YaganKar makes its money by charging firms to post about their available work, and Mr Hashimi, its founder, hopes to continue to expand operations. He wants to have more than 1,000 Afghans on the books over the next year, and to launch a learning platform to help users increase their available skills.
“Even before the fall of the government [to the Taliban], employment opportunities in Afghanistan were not ideal,” he says. “But through the remote work, creator and gig economies we can scale Afghan talent [both at home and abroad] to the demands of the global market.”
Lorraine Charles has long argued that allowing refugees to become remote workers can help plug skills gaps in advanced economies.
She is the co-founder of London-based Na’amal, another social enterprise that works to help more refugees secure remote employment. It recently partnered with US-based global freelancers platform Upwork to help boost the number of refugees finding work via that website.
“Obviously not all professions and sectors can do this [offer remote work], but if remote becomes the de-facto working model, you don’t have to live in global capitals to have access to opportunity,” says Ms Charles.
“I see remote working as a democratization of employment. Opportunities aren’t everywhere, but they can be with this new space we’re living in.”
Global Trade
Remote work can give people a reason to stay in their home country, rather than seeking opportunities abroad.
In Venezuela more than seven million people have left the country since 2015, as the South American nation has endured a continuing economic and political crisis.
But the website iWorker is giving some a reason to stay. It connects more than 900 locals to remote work opportunities from firms in the US, Canada and Europe.
The platform was set up in 2018 by Venezuelan entrepreneur Enrique Vervez and his American friend Jeb Koogler.
Mr Vervez had fled to Argentina that year with his wife, who was pregnant at the time.
IWorker now continues to list work ranging from marketing research to database management, video editing and graphic designing, and it is expanding to also help remote workers across the wider Latin America region, and in Africa.
What is especially helpful for workers in Venezuela is that they are paid in US dollars, thereby avoiding the inflation that has bedevilled the Venezuelan bolivar. Pay rates via iWorker start from $5.99 an hour.

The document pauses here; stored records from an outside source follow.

-- ==== Sys2Proof/Certificates/Slice0/Obligations.lean ====
section
/-! DEFINITION. The statements for the provers. Each docstring says what the statement claims and which rules it comes from. -/

open Sys2Proof Sys2Proof.Machine

/-! ### The machine -/

/-- A step with a command waiting is the meaning of the command at the front of the queue, on the state with the queue's rest. -/
def Obligations.StepTakesTheFrontCommand : Prop :=
  ∀ (c : Instr) (rest : List Instr) (p : Part),
    step { pending := c :: rest, part := p } = exec c { pending := rest, part := p }

/-- Every command completes in every state, and never touches the queue: no command of the manual stops the part. -/
def Obligations.EveryCommandHasANextState : Prop :=
  ∀ (c : Instr) (s : State), ∃ t, exec c s = .next t ∧ t.pending = s.pending

/-- With no command waiting one millisecond of the time base passes, unless the supply is off; nothing else changes. That a step
on an empty queue is one millisecond is the model's choice (log entry 1). -/
def Obligations.EmptyQueuePassesAMillisecond : Prop :=
  ∀ p : Part,
    step { pending := [], part := p } =
      .next { pending := [], part := if p.phase = .off then p else { p with now := p.now + 1 } }

/-- The state after reset is a new part whose supply has just been applied (R190 step 1): the job record IDLE, PERMIT and ALERT
released, the path CLEAR and empty, the card session NONE, the queues empty, the score 0, every heard entry never, the store
never written, the flags clear, with the CONFIG enable and the master enable on, the response store empty, the image about to be
loaded. (That the state after reset is a new part at the start of its load, with its outputs empty, is the model's choice:
log entries 3, 38 and 45.) -/
def Obligations.ResetLeavesTheResetValues : Prop :=
  State.reset.pending = [] ∧ State.reset.part.phase = .loading ∧ State.reset.part.now = 0 ∧ State.reset.part.job = {} ∧
    State.reset.part.job.state = .idle ∧ State.reset.part.permit = false ∧ State.reset.part.path = {} ∧
    State.reset.part.path.jammed = false ∧ State.reset.part.card.session = .closed ∧ State.reset.part.card.returns = 0 ∧
    State.reset.part.line.outbound = [] ∧ State.reset.part.line.inbound = [] ∧ State.reset.part.line.score = 0 ∧
    State.reset.part.line.heard = [] ∧ State.reset.part.store = {} ∧ State.reset.part.store.stored = {} ∧
    State.reset.part.settlement.stage = .free ∧ State.reset.part.journal = {} ∧ State.reset.part.panel.flags = 0 ∧
    State.reset.part.panel.enables = 0x40 ∧ State.reset.part.panel.master = true ∧ State.reset.part.panel.reject = none ∧
    State.reset.part.panel.response = none ∧ State.reset.part.alertOut = false ∧ State.reset.part.outputs = {}

/-- The state after reset meets every condition that a step keeps. (The state after reset is the one of log entry 3.) -/
def Obligations.ResetMeetsTheInvariants : Prop :=
  State.reset.part.Canonical ∧ State.reset.part.InPlaces ∧ State.reset.part.PermitSafe ∧ State.reset.part.AlertDecided ∧
    State.reset.part.HeldSums ∧ State.reset.part.JobSums ∧ State.reset.part.DeferredSums

/-- Every step, from every state, keeps the memory of the ledger store in its canonical form: records in rising order, each at
most once, and no meter or mark listed at what an unlisted one reads as. -/
def Obligations.StoredMemoryStaysCanonical : Prop :=
  ∀ s t : State, s.part.Canonical → step s = .next t → t.part.Canonical

/-- Every step, from every state, keeps each list and count within its places: at most 8 posts queued (R161), 8 frames outbound
(R146) and 8 inbound (R145), 6 sheets in the path list and none on a jammed path (R47, R57), 8 jam log entries (R59), a score of
at most 255 (R149), at most 7 returns expected (R72). -/
def Obligations.QueuesStayWithinTheirPlaces : Prop :=
  ∀ s t : State, s.part.InPlaces → step s = .next t → t.part.InPlaces

/-- After every step PERMIT is asserted exactly when the conditions of R30 hold, while the station serves: the job RUNNING, the path
CLEAR, fewer than six sheets in the path, A less than P×K, headroom by R9, and the station not OUT_OF_SERVICE. It is released without
supply and during start-up. (During the drain of a soft reset PERMIT keeps its value, a deduction of the model: log entry
20.) -/
def Obligations.PermitFollowsItsConditions : Prop :=
  ∀ s t : State, s.part.PermitSafe → step s = .next t →
    t.part.PermitSafe ∧
      (t.part.phase = .serving →
        (t.part.permit = true ↔
          t.part.job.state = .running ∧ t.part.path.jammed = false ∧ t.part.path.sheets.length < 6 ∧
            t.part.job.assigned < t.part.job.positions ∧
            t.part.job.acc.gross + t.part.job.acc.reserved + t.part.job.planReserve ≤ 1000 * t.part.job.amount ∧
            t.part.config.outcome ≠ .bad))

/-- After every step the ALERT output is driven exactly while the master enable is on and a flag that is set is enabled (R186). -/
def Obligations.AlertFollowsTheFlags : Prop :=
  ∀ s t : State, s.part.AlertDecided → step s = .next t →
    (t.part.alertOut = true ↔
      t.part.panel.master = true ∧
        ∃ i, i < 8 ∧ t.part.panel.flags.getLsbD i = true ∧ t.part.panel.enables.getLsbD i = true)

/-- The held amount of every account is the sum of its ACTIVE hold records, with the newest values, after every step in service (R86,
R163). It holds when the hold table comes into service (R103), and every change of a hold record in service keeps it: a grant, a
restore, an enlargement, a lapse, a mark settling, a removal, and the completion of any write. The premises on the state are that only
running records have pending values (R165), which the step keeps as well, and that the stored memory is canonical. -/
def Obligations.HeldAmountsAreTheActiveHolds : Prop :=
  (∀ (p : Part) (account : Nat), p.holdsInService.held account = activeHolds p.ledger account) ∧
    ∀ s t : State, s.part.Canonical → s.part.phase = .serving → s.part.HeldSums → step s = .next t →
      t.part.phase = .serving → t.part.HeldSums

/-- Every step in service keeps the sums of the open job (R13, R29): G and the reserve sum stay within 1,000 × H, the reserve sum
is that of the job's sheets in the path, and 0 ≤ D ≤ A ≤ P × K, with A − D the job's indexed sheets in the path. A job in
AUTHORIZE has charged and fed nothing; IDLE and SETTLING are left out, for no sheet is fed to a job there. (From IDLE, with no sheet in
the path that carries the number of the next job: the sheets of a job leave the path before it settles, R36.) -/
def Obligations.JobStaysWithinItsHoldAndPlan : Prop :=
  ∀ s t : State, s.part.InPlaces → s.part.phase = .serving → s.part.JobSums →
    (s.part.job.state = .idle → ∀ sheet ∈ s.part.path.sheets, sheet.owner ≠ some (nextJobNumber s.part.ledger.jobNumber)) →
    step s = .next t → t.part.phase = .serving → t.part.JobSums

Mr Vervez says the work they offer means that Venezuelans are “not forced to flee the country looking for work, giving them the power to decide if they want to leave or stay”.

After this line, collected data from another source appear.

@[simp] theorem Part.makeHold_frame (p : Part) (src a j g : Nat) : (p.makeHold src a j g).1.phase = p.phase ∧ (p.makeHold
    src a j g).1.resetPin = p.resetPin ∧ (p.makeHold src a j g).1.now = p.now ∧ (p.makeHold src a j g).1.config = p.config ∧
    (p.makeHold src a j g).1.job = p.job ∧ (p.makeHold src a j g).1.permit = p.permit ∧ (p.makeHold src a j g).1.path = p.path ∧
    (p.makeHold src a j g).1.card = p.card ∧ (p.makeHold src a j g).1.holds = p.holds ∧ (p.makeHold src a j g).1.accounts =
    p.accounts ∧ (p.makeHold src a j g).1.settlement = p.settlement ∧ (p.makeHold src a j g).1.line = p.line ∧ (p.makeHold src a
    j g).1.store.stored = p.store.stored ∧ (p.makeHold src a j g).1.store.queue = p.store.queue ∧ (p.makeHold src a j
    g).1.store.pending = p.store.pending ∧ (p.makeHold src a j g).1.store.work = p.store.work ∧ (p.makeHold src a j g).1.journal
    = p.journal ∧ (p.makeHold src a j g).1.panel = p.panel ∧ (p.makeHold src a j g).1.alertOut = p.alertOut ∧ (p.makeHold src a
    j g).1.outputs = p.outputs := by
  unfold Part.makeHold; (try dsimp only); (repeat' split) <;> simp

@[simp] theorem Part.decideMore_frame (p : Part) (src i sl sp : Nat) (r : HoldRecord) (b : Bool) : (p.decideMore src i sl
    sp r b).1.phase = p.phase ∧ (p.decideMore src i sl sp r b).1.resetPin = p.resetPin ∧ (p.decideMore src i sl sp r
    b).1.now = p.now ∧ (p.decideMore src i sl sp r b).1.line.inbound = p.line.inbound ∧ (p.decideMore src i sl sp r
    b).1.config = p.config ∧ (p.decideMore src i sl sp r b).1.permit = p.permit ∧ (p.decideMore src i sl sp r b).1.path =
    p.path ∧ (p.decideMore src i sl sp r b).1.card = p.card ∧ (p.decideMore src i sl sp r b).1.holds = p.holds ∧
    (p.decideMore src i sl sp r b).1.accounts = p.accounts ∧ (p.decideMore src i sl sp r b).1.store.stored =
    p.store.stored ∧ (p.decideMore src i sl sp r b).1.store.queue = p.store.queue ∧ (p.decideMore src i sl sp r
    b).1.store.pending = p.store.pending ∧ (p.decideMore src i sl sp r b).1.store.work = p.store.work ∧ (p.decideMore src
    i sl sp r b).1.alertOut = p.alertOut ∧ (p.decideMore src i sl sp r b).1.outputs = p.outputs := by
  unfold Part.decideMore; (try dsimp only); (repeat' split) <;> simp

@[simp] theorem Part.takeMore_frame (p : Part) (src h j i : Nat) : (p.takeMore src h j i).1.phase = p.phase ∧ (p.takeMore
    src h j i).1.resetPin = p.resetPin ∧ (p.takeMore src h j i).1.now = p.now ∧ (p.takeMore src h j i).1.line.inbound =
    p.line.inbound ∧ (p.takeMore src h j i).1.config = p.config ∧ (p.takeMore src h j i).1.path = p.path ∧ (p.takeMore src
    h j i).1.holds = p.holds ∧ (p.takeMore src h j i).1.accounts = p.accounts ∧ (p.takeMore src h j i).1.store.stored =
    p.store.stored ∧ (p.takeMore src h j i).1.store.queue = p.store.queue ∧ (p.takeMore src h j i).1.store.pending =
    p.store.pending ∧ (p.takeMore src h j i).1.alertOut = p.alertOut := by
  unfold Part.takeMore; (try dsimp only); (repeat' split) <;> simp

He adds: “This keeps families together, and helps reduce the strain on neighbouring countries.”
One Venezuelan who uses iWorker is Marcela Payares, 26, who lives in the capital with her mother and grandfather. She earns around $800 a month doing everything from research, to data entry and graphic design.

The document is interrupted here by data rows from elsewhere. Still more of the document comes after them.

-- ==== Sys2Proof/Laws/Rest.lean ====
section
/-! SUPPORT. A part at rest: the rules that follow a command do nothing more, and a command is then its own effect. -/

-- One theorem after another: many small theorems elaborated at once need more threads than the check allows.
set_option Elab.async false

namespace Sys2Proof.Machine

open Sys2Proof

theorem Store.fill_empty {s : Store} (h : s.pending = []) : s.fill = s := by
  cases s
  simp_all [Store.fill, joinPending]

theorem Part.fill_empty {p : Part} (h : p.store.pending = []) : p.fill = p := by
  unfold Part.fill
  rw [Store.fill_empty h]

/-- Being at rest rests on the phase, the job, the path, the configuration, PERMIT and the waiting work alone. -/
theorem Part.AtRest.same {p q : Part} (h : p.AtRest)
    (hs : q.phase = p.phase ∧ q.job = p.job ∧ q.path = p.path ∧ q.config = p.config ∧ q.permit = p.permit ∧
      q.store.work = p.store.work ∧ q.store.pending = p.store.pending ∧ q.store.starting = p.store.starting) : q.AtRest := by
  obtain ⟨h1, h2, h3, h4, h5, h6, h7, h8⟩ := hs
  have hf : q.outOfFunds = p.outOfFunds := by simp [Part.outOfFunds, h2, h3]
  have hr : q.runOutHolds = p.runOutHolds := by simp [Part.runOutHolds, h2, h3]
  have hp : q.permitHolds = p.permitHolds := by
    simp [Part.permitHolds, Part.serving, Part.outOfService, h1, h2, h3, h4]
  unfold Part.AtRest at *
  rw [h1, h2, h3, h5, h6, h7, h8, hf, hr, hp]
  exact h

/-- With no work and nothing pending, nothing goes on. -/
theorem Part.pump_rest {p : Part} (hw : p.store.work = []) (hp : p.store.pending = []) (fuel : Nat) : p.pump fuel = p := by
  have hm : p.markWait = none := by simp [Part.markWait, hw]
  cases fuel with
  | zero => exact Part.fill_empty hp
  | succ fuel => simp [Part.pump, Part.fill_empty hp, hw, Part.advanceFirst, hm]

theorem Part.AtRest.reactDrain {p : Part} (h : p.AtRest) : p.reactDrain = p := by
  unfold Part.reactDrain
  rw [if_neg]
  simpa using h.2.2.2.1

theorem Part.AtRest.reactFunds {p : Part} (h : p.AtRest) : p.reactFunds = p := by
  unfold Part.reactFunds
  rw [if_neg]
  intro hc
  simp only [Bool.and_eq_true, Bool.not_eq_true', Option.isNone_iff_eq_none] at hc
  rcases h.2.2.2.2.1 hc.1.1 with ht | he
  · simp_all
  · simp_all

theorem Part.AtRest.reactRunOut {p : Part} (h : p.AtRest) : p.reactRunOut = p := by
  have hr := h.2.2.2.2.2.1
  unfold Part.reactRunOut
  cases hd : p.job.runOutDue with
  | none =>
    rw [hd] at hr
    rw [if_neg (by simp [hr]), ← hd]
  | some due =>
    rw [hd] at hr
    rw [if_pos (by simp [hr])]

/-- The job controller's rules leave a part at rest as it is. -/
theorem Part.AtRest.react {p : Part} (h : p.AtRest) : p.react = p := by
  unfold Part.react
  rw [h.reactDrain, h.reactFunds, h.reactRunOut]
  split
  · simp only [← h.2.2.2.2.2.2.1]
  · rfl

theorem Part.AtRest.goOn {p : Part} (h : p.AtRest) : p.goOn = p := by
  rw [Part.goOn_serving h.1, Part.pump_rest h.2.1 h.2.2.1]

/-- The idle timeout does not fall due with a list that was empty before. -/
theorem Part.reactIdle_empty {p before : Part} (h : before.path.sheets = []) : p.reactIdle before = p := by
  simp [Part.reactIdle, h]

/-- The idle timeout does not fall due with a sheet in the list. -/
theorem Part.reactIdle_sheets {p before : Part} (h : p.path.sheets ≠ []) : p.reactIdle before = p := by
  simp [Part.reactIdle, Part.idleReached, h]

/-- The idle timeout does not fall due at an event that touched the activity time. -/
theorem Part.reactIdle_touched {p before : Part} (h : p.now - p.job.lastActivity < p.config.values.idleTimeout * 1000) :
    p.reactIdle before = p := by
  have : ¬p.config.values.idleTimeout * 1000 ≤ p.now - p.job.lastActivity := by omega
  simp [Part.reactIdle, Part.idleReached, this]

/-- The idle timeout does not fall due in a state in which it does not run. -/
theorem Part.reactIdle_state {p before : Part} (hr : p.job.state ≠ .ready) (hp : p.job.state ≠ .paused)
    (hn : p.job.state ≠ .running) : p.reactIdle before = p := by
  simp [Part.reactIdle, Part.idleReached, hr, hp, hn]

/-- A command that leaves no work, in service: the rules that follow it act once. -/
theorem Part.command_noWork {p q r : Part} {f : Part → Part} (hf : f p = q) (hs : q.phase = .serving)
    (hi : q.reactIdle p = q) (hr : q.react = r) (hw : r.store.work = []) (hp : r.store.pending = []) :
    p.command f = (r.journalLow p).alert := by
  have hrs : r.phase = .serving := by rw [← hr]; simpa using hs
  unfold Part.command Part.follow
  rw [hf, hs]
  simp only
  rw [hi, hr, Part.goOn_serving hrs, Part.pump_rest hw hp]

/-- A command whose effect leaves the part at rest is that effect. -/
theorem Part.command_rest {p q : Part} {f : Part → Part} (hf : f p = q) (hq : q.AtRest) (hi : q.reactIdle p = q) :
    p.command f = (q.journalLow p).alert :=
  Part.command_noWork hf hq.1 hi hq.react hq.2.1 hq.2.2.1

/-- In service WRITE_COMPLETE stores the oldest post, gives its place, sends the write-dones, lets what they bring about follow, and
begins the next programming (R161). -/
theorem Part.writeComplete_serving {p : Part} {post : Post} {rest : List Post} (hs : p.phase = .serving)
    (hq : p.store.queue = post :: rest) :
    p.writeComplete =
      ((post.notes.foldl (fun r note => note.act r)
        (((p.programOldest post rest).setStarting (!rest.isEmpty)).pump pumpFuel)).follow p).setStarting false := by
  have : (p.programOldest post rest).phase = .serving := hs
  simp only [Part.writeComplete, hq, this]

/-- JOURNAL_LOW is not raised while the free count does not fall. -/
theorem Part.journalLow_same {p before : Part} (h : p.freeSlots = before.freeSlots) : p.journalLow before = p := by
  unfold Part.journalLow
  rw [h, if_neg]
  simp only [Bool.and_eq_true, decide_eq_true_eq]
  omega

/-- The idle timeout falls due only when the list empties. -/
theorem Part.reactIdle_path {p before : Part} (h : p.path.sheets = before.path.sheets) : p.reactIdle before = p := by
  unfold Part.reactIdle Part.idleReached
  rw [h, if_neg]
  simp only [Bool.and_eq_true, Bool.not_eq_true']
  rintro ⟨h1, h2⟩
  simp_all

/-- A command at rest that leaves the job, the path, PERMIT and the journal's count alone is its own effect. -/
theorem event_rest {s : State} {f : Part → Part} {q : Part} (h : s.part.AtRest) (hf : f s.part = q)
    (hs : q.phase = s.part.phase ∧ q.job = s.part.job ∧ q.path = s.part.path ∧ q.config = s.part.config ∧
      q.permit = s.part.permit ∧ q.store.work = s.part.store.work ∧ q.store.pending = s.part.store.pending ∧
      q.store.starting = s.part.store.starting)
    (hj : q.freeSlots = s.part.freeSlots) : event s f = .next { s with part := q.alert } := by
  unfold event
  rw [Part.command_rest hf (h.same hs) (Part.reactIdle_path (by rw [hs.2.2.1])), Part.journalLow_same hj]

/-! ### Frames dropped in a line state that refuses every frame (R151, R153) -/

theorem Part.refusesFrame_closed {p : Part} (h : p.line.state = .withdrawn ∨ p.line.state = .silent) (dest : Nat) :
    p.refusesFrame dest = true := by
  rcases h with h | h <;> simp [Part.refusesFrame, h]

theorem Job.told_nil (j : Job) (now : Nat) : j.told [] now = j := by simp [Job.told, dropsTicket]

theorem SettlementUnit.told_nil (u : SettlementUnit) : u.told [] = u := by
  unfold SettlementUnit.told
  cases u.cancelled <;> simp [dropsTicket]

/-- No frame carries a ticket that was never given. -/
@[simp] theorem dropsTicket_none (fs : List OutFrame) : dropsTicket fs none = false := by simp [dropsTicket]

@[simp] theorem dropsTicket_cons (f : OutFrame) (fs : List OutFrame) (t : Option Nat) :
    dropsTicket (f :: fs) t = (decide (some f.ticket = t) || dropsTicket fs t) := rfl

/-- Every frame of the outbound queue dropped and its owner told, with an attempt left and no frame of two owners. -/
theorem Part.dropFrames_told (fs : List OutFrame) : ∀ (p : Part),
    p.line.state = .withdrawn ∨ p.line.state = .silent →
    (p.job.state = .authorize → p.job.topupOutstanding = false ∧ (p.job.askFrame.isSome = true → p.job.askAttempts < 3)) →
    (p.job.topupOutstanding = true → p.job.topupFrame.isSome = true → p.job.topupAttempts < 3) →
    (∀ c, p.settlement.cancelled = some c → c.frame.isSome = true → c.frame ≠ p.job.askFrame ∧ c.frame ≠ p.job.topupFrame) →
    p.dropFrames fs = { p with job := p.job.told fs p.now, settlement := p.settlement.told fs } := by
  induction fs with
  | nil =>
    intro p _ _ _ _
    simp [Part.dropFrames, Job.told_nil, SettlementUnit.told_nil]
  | cons f fs ih =>
    intro p hl ha ht hc
    have step : p.dropFrames (f :: fs) = (p.sendFailed f.ticket).dropFrames fs := rfl
    have hr := fun d => Part.refusesFrame_closed hl d
    rw [step]
    unfold Part.sendFailed
    split
    · rename_i h
      obtain ⟨h1, h2⟩ := h
      obtain ⟨h3, h4⟩ := ha h1
      have h5 := h4 (by simp [h2])
      have hcan : ∀ c, p.settlement.cancelled = some c → decide (some f.ticket = c.frame) = false := by
        intro c hcc
        have := hc c hcc
        simp only [decide_eq_false_iff_not]
        intro hf
        exact (this (by simp [← hf])).1 (by rw [← hf, h2])
      have hu : p.settlement.told (f :: fs) = p.settlement.told fs := by
        unfold SettlementUnit.told
        cases hcc : p.settlement.cancelled with
        | none => rfl
        | some c => simp [hcan c hcc]
      have he :
          p.askAttemptEnded =
            { p with
              job :=
                { p.job with askAttempts := p.job.askAttempts + 1, askDue := some (p.now + 400), askFrame := none } } := by
        simp [Part.askAttemptEnded, h5, Part.askAttempt, Part.enqueue, hr, Config.attemptMs]
      rw [ih p.askAttemptEnded (by rw [he]; exact hl) (by simp [he, h3]) (by simp [he, h3])]
      · simp [he, Job.told, h1, h2, hu]
      · rw [he]
        intro c hcc hsome
        exact ⟨by intro hz; simp [hz] at hsome, (hc c hcc hsome).2⟩
    · rename_i h
      split
      · rename_i h'
        obtain ⟨h1, h2⟩ := h'
        have h0 : p.job.state ≠ .authorize := by
          intro hz
          have := (ha hz).1
          simp_all
        have h5 := ht h1 (by simp [h2])
        have hcan : ∀ c, p.settlement.cancelled = some c → decide (some f.ticket = c.frame) = false := by
          intro c hcc
          have := hc c hcc
          simp only [decide_eq_false_iff_not]
          intro hf
          exact (this (by simp [← hf])).2 (by rw [← hf, h2])
        have hu : p.settlement.told (f :: fs) = p.settlement.told fs := by
          unfold SettlementUnit.told
          cases hcc : p.settlement.cancelled with
          | none => rfl
          | some c => simp [hcan c hcc]
        have he :
            p.topupAttemptEnded =
              { p with
                job :=
                  { p.job with
                    topupAttempts := p.job.topupAttempts + 1, topupDue := some (p.now + 400), topupFrame := none } } := by
          simp [Part.topupAttemptEnded, h5, Part.topupAttempt, Part.enqueue, hr, h1, Config.attemptMs]
        rw [ih p.topupAttemptEnded (by rw [he]; exact hl) (by simp [he, h0]) (by simp [he])]
        · simp [he, Job.told, h0, h1, h2, hu]
        · rw [he]
          intro c hcc hsome
          exact ⟨(hc c hcc hsome).1, by intro hz; simp [hz] at hsome⟩
      · rename_i h'
        have hj : p.job.told (f :: fs) p.now = p.job.told fs p.now := by
          unfold Job.told
          have e1 : p.job.state = .authorize → decide (some f.ticket = p.job.askFrame) = false := by
            intro hz; simp only [decide_eq_false_iff_not]; intro hw; exact h ⟨hz, hw.symm⟩
          have e2 : p.job.topupOutstanding = true → decide (some f.ticket = p.job.topupFrame) = false := by
            intro hz; simp only [decide_eq_false_iff_not]; intro hw; exact h' ⟨hz, hw.symm⟩
          by_cases hz : p.job.state = .authorize
          · simp [hz, e1 hz]
          · cases hw : p.job.topupOutstanding
            · simp [hz]
            · simp [hz, e2 hw]
        cases hcc : p.settlement.cancelled with
        | none =>
          simp only
          rw [ih p hl ha ht hc, hj]
          simp [SettlementUnit.told, hcc]
        | some c =>
          simp only
          split
          · rename_i hf
            refine (ih p.dropCancelled.releaseDeferred hl ha ht (by simp [Part.dropCancelled, Part.releaseDeferred])).trans ?_
            simp only [Part.dropCancelled, Part.releaseDeferred, hj]
            simp [SettlementUnit.told, hcc, hf]
          · rename_i hf
            rw [ih p hl ha ht hc, hj]
            have : decide (some f.ticket = c.frame) = false := by
              simp only [decide_eq_false_iff_not]; intro hw; exact hf hw.symm
            simp [SettlementUnit.told, hcc, this]

end Sys2Proof.Machine
end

Ms Payares says that if she instead worked for a local company she’d be unlikely to earn more than £300 a month. She adds that her “personal growth has been huge”.
Back in Pakistan, Ms Azizi says that she is grateful to be able to work in graphic design and animation, in which she has a masters degree.
“I would do anything to survive, so it doesn’t matter what work I do. But artistic work is my passion and what I have always seem myself doing.”